Махов А. Е. Гринблатт С. Гамлет в чистилище
Источник: Махов А. Е. Гринблатт С. Гамлет в чистилище. Greenblatt S. Hamlet in purgatory. — Princeton: Univ. press, 2001. — 310 p. // Социальные и гуманитарные науки. Отечественная и зарубежная литература. Серия 7: Литературоведение. Реферативный журнал. 2002. №3. С. 109–113.
109
2002.03.018. ГРИНБЛАТТ С. ГАМЛЕТ В ЧИСТИЛИЩЕ.GREENBLATT S. Hamlet in purgatory. — Princeton: Univ. press, 2001. — 310 p.
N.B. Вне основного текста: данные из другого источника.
-- ==== Sys2Proof/Laws/Exec.lean ====
section
/-! SUPPORT. Every way in which `exec` can answer a next state, said once: six shapes for the 36 instructions. A statement
about all instructions is a case split over these shapes. -/

namespace Sys2Proof.Machine

/-- The last rule lines of an instruction in mode `FULL`, run where its transaction has returned. -/
def postOf : Instr → State → State
  | .probe, s => probeDone s
  | .getSerialId, s => ret [s.word0, s.word1, s.word2] s
  | .getFeatureSetVersion, s => ret [s.word0] (s.setFeatureSet s.word0)
  | .iaqInit, s => ret [] (s.setPhase .iaqInitialized)
  | .getIaqBaseline, s => ret [s.word0, s.word1] (s.setBaseline (baselineReg s.word0 s.word1))
  | .setIaqBaseline a0 a1, s => ret [] (s.setBaseline (baselineReg (a0Word a0) a1))
  | .getTvocInceptiveBaseline, s => ret [s.word0] s
  | .setTvocBaseline _, s => ret [] s
  | .setAbsoluteHumidity _, s => ret [] s
  | .measureTest, s => ret [s.word0] (s.setB (s.word0 == s.cfg.testPass))
  | .cmdIaqInit _ _, s | .cmdMeasureIaq _ _, s | .cmdGetIaqBaseline _ _, s | .cmdSetIaqBaseline _ _, s
  | .cmdSetAbsoluteHumidity _ _, s | .cmdMeasureTest _ _, s | .cmdGetFeatureSet _ _, s | .cmdMeasureRaw _ _, s
  | .cmdGetTvocInceptiveBaseline _ _, s | .cmdSetTvocBaseline _ _, s | .cmdGetSerialId _ _, s => retWire s
  | .measureIaq, s | .readIaq, s | .measureIaqBlockingRead, s | .measureTvoc, s | .readTvoc, s
  | .measureTvocBlockingRead, s | .measureCo2Eq, s | .readCo2Eq, s | .measureCo2EqBlockingRead, s | .measureRaw, s
  | .readRaw, s | .measureRawBlockingRead, s | .crcCompute _, s | .crcVerify _ _, s | .reserved _, s => s

/-! ### The operands -/

theorem a0TooWide_iff (a0 : BitVec 32) : a0TooWide a0 = true ↔ 2 ^ 16 ≤ a0.toNat := by
  have := a0.isLt
  unfold a0TooWide a0High
  rw [bne_iff_ne, ne_eq, ← BitVec.toNat_inj, BitVec.extractLsb'_toNat, Nat.shiftRight_eq_div_pow]
  simp
  omega

theorem a1TooWide_iff (a1 : BitVec 16) : a1TooWide a1 = true ↔ 2 ^ 8 ≤ a1.toNat := by
  have := a1.isLt
  unfold a1TooWide a1High
  rw [bne_iff_ne, ne_eq, ← BitVec.toNat_inj, BitVec.extractLsb'_toNat, Nat.shiftRight_eq_div_pow]
  simp
  omega

theorem a0TooWide_eq_false {a0 : BitVec 32} (h : a0.toNat < 2 ^ 16) : a0TooWide a0 = false :=
  Bool.eq_false_iff.2 fun hw => Nat.not_le.2 h ((a0TooWide_iff a0).1 hw)

theorem a1TooWide_eq_false {a1 : BitVec 16} (h : a1.toNat < 2 ^ 8) : a1TooWide a1 = false :=
  Bool.eq_false_iff.2 fun hw => Nat.not_le.2 h ((a1TooWide_iff a1).1 hw)

theorem humidityValid_iff (a0 : BitVec 32) : humidityValid a0 = true ↔ 0 ≤ a0.toInt ∧ a0.toInt ≤ 256000 :=
  ⟨fun h => of_decide_eq_true h, fun h => decide_eq_true h⟩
Американский литературовед Стивен Гринблатт — представитель «нового историзма», направления в культурологии и литературоведении, основы которого сам же Гринблатт сформулировал в книге «Используя новый историзм»[1]. «Новый историзм», основываясь в значительной степени на разработанной Клиффордом Гиртцем (прежде всего в книге «Интерпретация культур»[2]) семиотической концепции культуры как «миметической практики», как репрезентации по преимуществу, ищет генезис литературного произведения в социальных институтах, культурных практиках и духовых концептах того социума, в рамках которого возникло произведение, а также изучает обратное влияние литературных текстов на данные институты, практики и концепты. При этом «новые истористы» подчеркивают условность и размытость границ между культурными практиками (в частности, между искусством и религией), трактуя понятие «литературы» как сугубо конвенциональное, мотивированное конкретными представлениями данной эпохи; отсюда — склонность «новых истористов» (и прежде всего самого Гринблатта) к интердисциплинарным исследованиям, к обнаружению связей между внешне далекими друг от друга областями культуры.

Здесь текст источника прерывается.